__Exercise__: Read the listing below and copy out each line where the word "simp" occurs.

__Source data__:
/-! ## The dispatches (R199) -/

theorem emittedDelta_eq (c : Params) (p : Int) (ph : PulsePhase) : emittedDelta c p ph
    = if ph = .lowPhase then pulseWidthUs c p else max 1 (c.servoFrameUs - pulseWidthUs c p) := by
  cases ph <;> rfl

/-- What a `service` returns in closed form (R153 to R155). -/
theorem serviceDelta_eq (c : Params) (m : Motor) : serviceDelta c m
    = if m.dutyUs = 0 ∨ c.motorPeriodUs ≤ m.dutyUs then c.motorPeriodUs
      else if m.phase = .coasting then m.dutyUs else c.motorPeriodUs - m.dutyUs := by
  by_cases h0 : m.dutyUs = 0
  · rw [serviceDelta_of_zero h0, if_pos (.inl h0)]
  · by_cases hfull : c.motorPeriodUs ≤ m.dutyUs
    · rw [serviceDelta_of_full h0 hfull, if_pos (.inr hfull)]
    · rw [serviceDelta_of_partial (by omega) (by omega), if_neg (not_or.2 ⟨h0, hfull⟩)]

/-- What the dispatch of a servo works on (R199). -/
structure ServoUnit where
  deadline : Nat
  servo : Servo
  cell : OutCell

def State.servoUnit (s : State) : Side → ServoUnit
  | .left => { deadline := s.sched.nextServoL, servo := s.servoL, cell := s.pins.srvL }
  | .right => { deadline := s.sched.nextServoR, servo := s.servoR, cell := s.pins.srvR }

def State.setServoUnit (s : State) (x : Side) (v : ServoUnit) : State :=
  match x with
  | .left => { s with
      servoL := v.servo, sched := { s.sched with nextServoL := v.deadline }, pins := { s.pins with srvL := v.cell } }
  | .right => { s with
      servoR := v.servo, sched := { s.sched with nextServoR := v.deadline }, pins := { s.pins with srvR := v.cell } }

/-- The dispatch at `now` of a servo that turns towards `target` makes `v` of `u`: nothing before the deadline, one
`update` from it on (R177, R199). -/
structure ServoDispatched (c : Params) (now : Nat) (target : Int) (u v : ServoUnit) : Prop where
  early : now < u.deadline → v.deadline = u.deadline ∧ v.servo = u.servo ∧ v.cell = u.cell
  due : u.deadline ≤ now →
    v.deadline = u.deadline + (if u.servo.pulsePhase = .lowPhase then pulseWidthUs c v.servo.positionDeg
      else max 1 (c.servoFrameUs - pulseWidthUs c v.servo.positionDeg))
    ∧ v.servo = {
        positionDeg := slewToward c u.servo.positionDeg target, pulsePhase := emittedPhase u.servo.pulsePhase }
    ∧ v.cell = { u.cell with latch := emittedLevel u.servo.pulsePhase }

section
variable {c : Params} {now : Nat} {target : Int} {u : ServoUnit}

theorem ServoDispatched.of_early (h : now < u.deadline) : ServoDispatched c now target u u :=
  ⟨fun _ => ⟨rfl, rfl, rfl⟩, fun hdue => absurd h hdue.not_gt⟩

theorem ServoDispatched.of_due (h : u.deadline ≤ now) : ServoDispatched c now target u {
    deadline := u.deadline + emittedDelta c (slewToward c u.servo.positionDeg target) u.servo.pulsePhase
    servo := {
      positionDeg := slewToward c u.servo.positionDeg target, pulsePhase := emittedPhase u.servo.pulsePhase }
    cell := { u.cell with latch := emittedLevel u.servo.pulsePhase } } :=
  ⟨fun hearly => absurd hearly h.not_gt, fun _ => ⟨congrArg _ (emittedDelta_eq _ _ _), rfl, rfl⟩⟩

end

/-- Step 4 for one servo (R199). -/
def dispatchServo : Side → State → State
  | .left => dispatchServoL
  | .right => dispatchServoR

/-- The `is_left` that SCHED gives a side (R199). -/
def isLeftOf : Side → Bool
  | .left => true
  | .right => false

/-- The transaction of a servo's dispatch, if it is due (R199). -/
def servoWrites (x : Side) (s : State) : List Txn :=
  if (s.servoUnit x).deadline ≤ s.sched.now
  then [Txn.pinWrite (.out (servoPin x)) (emittedLevel (s.servoUnit x).servo.pulsePhase)] else []

theorem dispatchServo_dispatched (x : Side) (s : State) : ∃ v,
    ServoDispatched s.cfg s.sched.now (targetDeg s.cfg s.sched.rollCmd (isLeftOf x)) (s.servoUnit x) v
    ∧ dispatchServo x s = (s.setServoUnit x v).setTrace (servoWrites x s ++ s.trace) := by
  rcases Nat.lt_or_ge s.sched.now (s.servoUnit x).deadline with h | h
  · refine ⟨_, .of_early h, ?_⟩
    rw [servoWrites, if_neg h.not_ge]
    cases x <;> exact if_neg h.not_ge
  · refine ⟨_, .of_due h, ?_⟩
    rw [servoWrites, if_pos h]
    cases x <;> exact if_pos h

/-- What the dispatch of the motor may write (R199). -/
structure MotorUnit where
  deadline : Nat
  phase : MotorPhase
  in1 : OutCell
  in2 : OutCell

def State.motorUnit (s : State) : MotorUnit :=
  { deadline := s.sched.nextMotor, phase := s.motor.phase, in1 := s.pins.motIn1, in2 := s.pins.motIn2 }

def State.setMotorUnit (s : State) (v : MotorUnit) : State := { s with
  motor := { s.motor with phase := v.phase }, sched := { s.sched with nextMotor := v.deadline },
  pins := { s.pins with motIn1 := v.in1, motIn2 := v.in2 } }

/-- The dispatch at `now` of a motor with registers `m` makes `v` of `u`: nothing before the deadline, one `service` from it on
(R152, R199). -/
structure MotorDispatched (c : Params) (now : Nat) (m : Motor) (u v : MotorUnit) : Prop where
  early : now < u.deadline → v.deadline = u.deadline ∧ v.phase = u.phase ∧ v.in1 = u.in1 ∧ v.in2 = u.in2
  due : u.deadline ≤ now →
    v.deadline = u.deadline + (if m.dutyUs = 0 ∨ c.motorPeriodUs ≤ m.dutyUs then c.motorPeriodUs
      else if m.phase = .coasting then m.dutyUs else c.motorPeriodUs - m.dutyUs)
    ∧ v.phase = servicePhase c m ∧ v.in1 = { u.in1 with latch := (serviceCode c m).1 }
    ∧ v.in2 = { u.in2 with latch := (serviceCode c m).2 }

/-- The transactions of the motor's dispatch, if it is due (R156, R199). -/
def serviceWrites (s : State) : List Txn :=
  if s.sched.nextMotor ≤ s.sched.now then motorWrites s.cfg (serviceCode s.cfg s.motor) else []

theorem writePins_eq (code : Level × Level) (s : State) : writePins code s = { s with
    pins := { s.pins with
      motIn1 := { s.pins.motIn1 with latch := code.1 }, motIn2 := { s.pins.motIn2 with latch := code.2 } }
    trace := motorWrites s.cfg code ++ s.trace } := by
  rw [writePins, motorWrites]
  cases s.cfg.motorWriteOrder <;> rfl

theorem dispatchMotor_dispatched (s : State) : ∃ v,
    MotorDispatched s.cfg s.sched.now s.motor s.motorUnit v
    ∧ dispatchMotor s = (s.setMotorUnit v).setTrace (serviceWrites s ++ s.trace) := by
  rcases Nat.lt_or_ge s.sched.now s.sched.nextMotor with h | h
  · refine ⟨_, ⟨fun _ => ⟨rfl, rfl, rfl, rfl⟩, fun hdue => absurd h hdue.not_gt⟩, ?_⟩
    rw [dispatchMotor, serviceWrites, if_neg h.not_ge, if_neg h.not_ge]
    rfl
  · refine ⟨⟨_, _, _, _⟩, ⟨fun hearly => absurd hearly h.not_gt, fun _ => ⟨rfl, rfl, rfl, rfl⟩⟩, ?_⟩
    rw [dispatchMotor, serviceWrites, if_pos h, if_pos h, serviceMotor, writePins_eq, serviceDelta_eq]
    rfl

/-- The three dispatches, each in the registers and on the pins of its own generator (R199). -/
theorem dispatches_dispatched (s : State) : ∃ l r m,
    ServoDispatched s.cfg s.sched.now (targetDeg s.cfg s.sched.rollCmd true) (s.servoUnit .left) l
    ∧ ServoDispatched s.cfg s.sched.now (targetDeg s.cfg s.sched.rollCmd false) (s.servoUnit .right) r
    ∧ MotorDispatched s.cfg s.sched.now s.motor s.motorUnit m
    ∧ dispatchMotor (dispatchServoR (dispatchServoL s))
      = (((s.setServoUnit .left l).setServoUnit .right r).setMotorUnit m).setTrace
        (serviceWrites s ++ (servoWrites .right s ++ (servoWrites .left s ++ s.trace))) := by
  obtain ⟨l, hleft, hl⟩ := dispatchServo_dispatched .left s
  obtain ⟨r, hright, hr⟩ := dispatchServo_dispatched .right (dispatchServoL s)
  simp only [dispatchServo] at hl hr
  obtain ⟨m, hmotor, hm⟩ := dispatchMotor_dispatched (dispatchServoR (dispatchServoL s))
  refine ⟨l, r, m, hleft, ?_, ?_, ?_⟩
  · rw [hl] at hright
    exact hright
  · rw [hr, hl] at hmotor
    exact hmotor
  · rw [hm, hr, hl]
    rfl

/-! ## Before and after the dispatches (R191, R192, R198, R201) -/

/-- The `poll` of an iteration and its action leave the generators and their deadlines as they were (R130, R192, R193). -/
theorem pollAndApply_sampled (s : State) : ∃ irdec roll throttle engine env result samples,
    pollAndApply s = { s with
      irdec := irdec
      sched := { s.sched with rollCmd := roll, throttleCmd := throttle, engineEnabled := engine }
      env := env
      result := result
      trace := samples ++ s.trace }
    ∧ irdec.phase = .idle ∧ s.env.clock ≤ env.clock ∧ samples.all (isSampling s.cfg) = true := by
  obtain ⟨later, hidle, hmotor, hl, hr, hpins, hrun, ⟨roll, throttle, engine, hsched⟩, -, -, samples, htrace,
    hsamples⟩ := pollAndApply_spec s
  refine ⟨_, roll, throttle, engine, _, (pollAndApply s).result, samples, ?_, hidle, later.clock, hsamples⟩
  rw [← htrace, ← hsched, ← later.cfg, ← later.program, ← hmotor, ← hl, ← hr, ← hpins, ← hrun]

/-- Before the dispatches the clock has been read as `n`, the line has been sampled, and the command state that the `poll` has
left is gated; the generators are as they were but for that (R191, R192, R198). -/
theorem gateThrottle_prepared (s : State) : ∃ n irdec roll throttle engine env result samples,
    gateThrottle (pollAndApply (readNow s)) = setThrottle (if engine then throttle else 0) { s with
      irdec := irdec
      sched := { s.sched with rollCmd := roll, throttleCmd := throttle, engineEnabled := engine, now := n }
      env := env
      result := result
      trace := samples ++ Txn.now n :: s.trace }
    ∧ irdec.phase = .idle ∧ s.env.clock ≤ n ∧ n ≤ env.clock ∧ samples.all (isSampling s.cfg) = true := by
  obtain ⟨irdec, roll, throttle, engine, env, result, samples, hpoll, hidle, hclock, hsamples⟩ :=
    pollAndApply_sampled (readNow s)
  exact ⟨(clockRead s).1, irdec, roll, throttle, engine, env, result, samples, congrArg gateThrottle hpoll, hidle,
    (clockRead_spec s).1.clock, hclock, hsamples⟩

/-- The sleep writes the environment and the record only (R116, R201). -/
theorem sleepToSoonest_slept (s : State) : ∃ env,
    sleepToSoonest s = { s with
      env := env
      trace := (if s.sched.now < soonest s.sched then [Txn.sleepUntil (soonest s.sched)] else []) ++ s.trace }
    ∧ s.env.clock ≤ env.clock ∧ (s.sched.now < soonest s.sched → soonest s.sched ≤ env.clock) := by
  rcases Nat.lt_or_ge s.sched.now (soonest s.sched) with h | h
  · obtain ⟨hclock, hsoonest, -⟩ := advanceTo_spec (soonest s.sched) s.env
    exact ⟨_, by rw [sleepToSoonest, if_pos h, if_pos h]; rfl, hclock, fun _ => hsoonest⟩
  · exact ⟨s.env, by rw [sleepToSoonest, if_neg h.not_gt, if_neg h.not_gt]; rfl, le_rfl,
      fun hahead => absurd hahead h.not_gt⟩

/-! ## The gate through an iteration (R198) -/

/-- After the gate only the phase of MOTOR changes (R199, R201). -/
theorem iterateState_motor (s : State) : (iterateState s).motor
    = { (gateThrottle (pollAndApply (readNow s))).motor with phase := (iterateState s).motor.phase } := by
  obtain ⟨_, _, _, -, -, -, hdispatched⟩ := dispatches_dispatched (gateThrottle (pollAndApply (readNow s)))
  obtain ⟨-, units, -⟩ :=
    sleepToSoonest_spec (dispatchMotor (dispatchServoR (dispatchServoL (gateThrottle (pollAndApply (readNow s))))))
  rw [iterateState, units.motor, hdispatched]
  rfl

/-- With the throttle in range the gate commands forward, at the duty of the command that the iteration leaves (R198). -/
theorem iterateState_gated {s : State} (h : s.InRange) : (iterateState s).motor.direction = .forward
    ∧ (iterateState s).motor.dutyUs = s.cfg.motorPeriodUs
      * (if (iterateState s).sched.engineEnabled then (iterateState s).sched.throttleCmd.toNat else 0) / 100 := by
  obtain ⟨-, -, -, -, -, hmin, hmax⟩ := pollAndApply_inRange (readNow_inRange h)
  obtain ⟨-, hthrottle, hengine⟩ := iterateState_sameCommand s
  have hcfg : (pollAndApply (readNow s)).cfg = s.cfg := (pollAndApply_spec _).1.cfg.trans (readNow_spec s).1.cfg
  rw [iterateState_motor, hthrottle, hengine, gateThrottle_eq _ hmin hmax, hcfg]
  refine ⟨rfl, ?_⟩
  simp only
  split <;> simp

__Exercise output__:
  simp only [dispatchServo] at hl hr
  simp only
  split <;> simp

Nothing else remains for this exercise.